The idea of using news in a video game is a relatively new and unfamiliar concept to many news editors. Many may not have even heard of newsgames.

So, let’s start with the basics: What exactly is a newsgame and how could it possibly apply to journalism?

In the newsgame session at news:rewired – media in motion, panelist Bobby Schweizer, a doctoral student at the Georgia Institute of Technology and co-author of Newsgames: Journalism at Play, addressed those questions.

“Don’t be afraid of experimenting and of trying something new,” he said. “The payoff just might be good journalism.”

Schweizer’s definition of a newsgame is any application of journalism in videogame form. It can fall into one of seven categories: current events; infographics; documentaries; puzzles; teaching literacy; community engagement; and plaforms for games.

Schweizer also laid out eight different uses of newsgames. They can be used to:

  1. Editorialize;
  2. Raise awareness about specific events and what happened;
  3. Simulate dynamics;
  4. Model issues;
  5. Recreate events;
  6. Teach;
  7. Portray experiences;
  8. Turn stories into systems.

Schweizer used many different newsgame examples to illustrate how the games worked. One, called “los 33,” has the user save the Chilean miners who were stuck underground – one by one. Schweizer said it took him eight long minutes to finish the game and made him realize more clearly how the Chilean miner rescue was more than just great visuals.

“It was a laborious slog,” he said. “Eight minutes of having to do that gets at that kind of idea.”

15:04

LIVE: Session 3A – Newsgames

Incorporating gaming mechanics into the storytelling process is a good way to engage readers and help them to understand a news event. This session will hear from experts in this field on how newsrooms can use gaming mechanics, from a basic level – open to those with a limited time and budget – to more advanced video-game styles.

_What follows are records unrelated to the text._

/-- In QUIESCE, owed refreshes are paid as emergencies (Table 9-4). -/
def quiesceRaise (x : Cx) : Cx :=
  if x.c.sr.st ≠ 1 ∨ refOn x = false then x
  else
    (List.finRange 16).foldl (fun x i =>
      let g := x.c.tgts[i]
      let k := g.owed - g.em.length
      if tgtUsed x i.val = false ∨ k = 0 then x
      else x.onC (fun c => { c with tgts := modV c.tgts i (fun g => { g with em := g.em ++ List.replicate k x.cyc, quie := g.quie + k }) })) x

/-- What the background engines do without a command: engines skip written lines (R267), overtaken rewrites end (R253). -/
def bgTidy (x : Cx) : Cx := if bgRuns x then dropRewrites (([0, 1, 2, 3] : List (Fin 4)).foldl engineAdvance x) else x

/-- Probes whose last command + tmrr has come are done (R297). -/
def probesDone (x : Cx) : Cx :=
  let t := timOf x
  let now (p : Probe) : Bool := !p.done && decide (p.endAt + t.tmrr ≤ x.dck)
  if x.c.tr.probes.any now then
    let n := (x.c.tr.probes.filter now).length
    let x := x.onC (fun c => { c with tr := { c.tr with probes := c.tr.probes.map (fun p => if now p then { p with done := true } else p) } })
    (List.range n).foldl (fun x _ => x.sts 0x2408 2) x
  else x

/-- An LCK cycle with a full retry buffer is counted, once (R225). -/
def retryFull (x : Cx) (s : Fin 2) : Cx :=
  if 128 ≤ x.c.retry[s].length ∧ x.c.fullAt[s] ≠ some x.cyc then (x.cnt 0x0C58).onC (fun c => { c with fullAt := modV c.fullAt s (fun _ => some x.cyc) })
  else x

/-- SELECT_COMMIT: one selection of a subchannel in an LCK cycle (R157). -/
def selectCommit (x : Cx) (s : Fin 2) : Cx :=
  if !powered x.z x.n then x
  else
    let x := retryFull (probesDone (pruneCal (classify x s))) s
    if !commitOk x || decide (128 ≤ x.c.retry[s].length) then x
    else
      let x := modeStep x
      if x.c.rb[s].on then
        (if x.c.reqAt[s] = some x.cyc then x else rebuildStep (x.onC (fun c => { c with reqAt := modV c.reqAt s (fun _ => some x.cyc) })) s)
      else selectOth (selectReq (bgTidy (quiesceRaise (sendLater x s))) s) s

/-! ### Stamps reached, idle pages, power-down -/

/-- STAMP_REACHED: dck_now has reached stamps: writes leave their entries, requests are reported served (R145, R146), and rows closed by an
emergency are counted (Table 8-11). -/
def stampReached (x : Cx) : Cx :=
  let d := x.dck
  let past (p : QPh) : Bool := match p with | .committed s => decide (s ≤ d) | _ => false
  let done := x.c.wrq.filter (fun w => past w.ph)
  let srv := x.c.rdq.filter (fun r => past r.ph && !r.srv)
  let x := done.foldl (fun x w => sendStat (sendStat x (if w.wb then .wb else .wr)) (.served w.id)) x
  let x := srv.foldl (fun x r => sendStat x (.served r.id)) x
  let x := x.cntN 0x1240 ((x.c.preRows.filter (fun p => decide (p.2.1 ≤ d))).foldl (fun a p => a + p.2.2) 0)
  let x := x.onC (fun c => { c with
    wrq := c.wrq.filter (fun w => !past w.ph)
    rdq := c.rdq.map (fun r => if past r.ph then { r with srv := true } else r)
    tags := c.tags.filter (fun p => decide (d < p.2))
    preRows := c.preRows.filter (fun p => decide (d < p.2.1))
    engOut := c.engOut.filter (fun p => decide (d < p.1)) })
  x.onC (fun c => { c with emptyAt := if queuesEmpty c ∧ done ≠ [] then x.now else c.emptyAt })

/-- WRITE_AGE_DRAIN: the oldest write is older than wr_age_us (R163). -/
def writeAge (x : Cx) : Cx :=
  let age := x.f 0x1008 21 14
  let old := x.c.wrq.any (fun w => (match w.ph with | .committed _ => false | _ => true) && decide (w.born + age * tuPerUs < x.now))
  if age = 0 ∨ old = false ∨ x.c.mode ≠ 0 ∨ crsUp x = false then x else (forceDrain x).sts 0x1038 0

/-- PAGE_IDLE_TIMEOUT: a PRE from tier 8, when no higher tier has another chain (R157, R161). -/
def pageIdle (x : Cx) (k : Nat) : Cx :=
  let s := toSub (k / 256)
  let b := bankAt x.c k
  let idle := x.f 0x1000 19 10
  let lr := k / 32 % 8
  if !commitOk x ∨ idle = 0 ∨ b.open_.isNone ∨ x.c.rb[s].on ∨ 2 ≤ x.c.sr.st ∨ x.c.othAt[s] = some x.cyc ∨ x.dck < b.lastCol + idle * 8
      ∨ (onBank (reqsOf x.c) k) ≠ [] ∨ blocked x s.val lr = true ∨ (othChain x s).isSome = true then x
  else
    match tryCmds x s (pdxFor x s.val lr ++ [{ op := 6, sub := s.val, lr := lr, bg := k / 4 % 8, bk := k % 4 }]) 0 (some (x.f 0x1010 9 0)) with
    | none => x
    | some l => (commitAll x l false).onC (fun c => { c with othAt := modV c.othAt s (fun _ => some x.cyc) })

/-- PD_IDLE_ENTRY: an idle rank enters power-down, when no higher tier has another chain (R157, R166). -/
def pdIdle (x : Cx) (s : Fin 2) (r : Nat) : Cx :=
  let d := x.dck
  let t := timOf x
  let cmds := (x.c.cal[s]).filter (fun e => e.lr % max 1 t.pr == r)
  let last := (tblFind x.c.lastCmd (4 * s.val + r)).getD 0
  if !commitOk x ∨ x.f 0x1000 20 20 = 0 ∨ pranks x ≤ r ∨ x.c.pd.contains (s.val, r) ∨ x.c.rb[s].on ∨ x.c.sr.st ≠ 0 ∨ x.c.othAt[s] = some x.cyc
      ∨ (reqsOf x.c).any (fun q => q.at_.sub == s.val && prankOf x q.at_.lr == r)
      ∨ (tgtsOf x s).any (fun i => prankOf x (i % 8) == r && decide (1 ≤ x.c.tgts[toFin 16 (by decide) i].owed))
      ∨ cmds.any (fun e => (isRd e.op || isWrOp e.op) && decide (d < e.stamp))
      ∨ d < last + x.f 0x1010 25 16 * 64 ∨ (othChain x s).isSome = true then x
  else
    match tryCmds x s [{ op := 14, sub := s.val, lr := r, arg := 0 }] 0 (some (x.f 0x1010 9 0)) with
    | none => x
    | some l => ((commitAll x l false).onC (fun c => { c with othAt := modV c.othAt s (fun _ => some x.cyc) })).cnt 0x1250

/-- COURSE_IDLE: the queues have been empty for 1 µs (R319). -/
def courseIdle (x : Cx) : Cx :=
  if crsUp x ∧ x.c.sr.st = 0 ∧ queuesEmpty x.c = true ∧ max x.c.emptyAt x.c.sr.demand + tuPerUs ≤ x.now then x.onC (fun c => { c with idle := true }) else x

end Sys2Proof.Machine
end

The speakers will discuss what type of stories this format is best suited to.

With: Bobby Schweizer, doctoral student at the Georgia Institute of Technology and co-author of Newsgames: journalism at play; Shannon Perkins, editor of interactive technologies, Wired.com; Al Trivino, director of innovation at News International; and Alastair Dant, interactive lead at the Guardian.

15.12

Newsgames editorialise, and can raise awareness.

Games based on real events like the Hudson river crash, raise awareness and engage readers in a new way.

15.09

Bobby Schweizer is opening the session, and poses the question, “what is a news game?”

Current events games, and infographics that allow you explore data are two examples.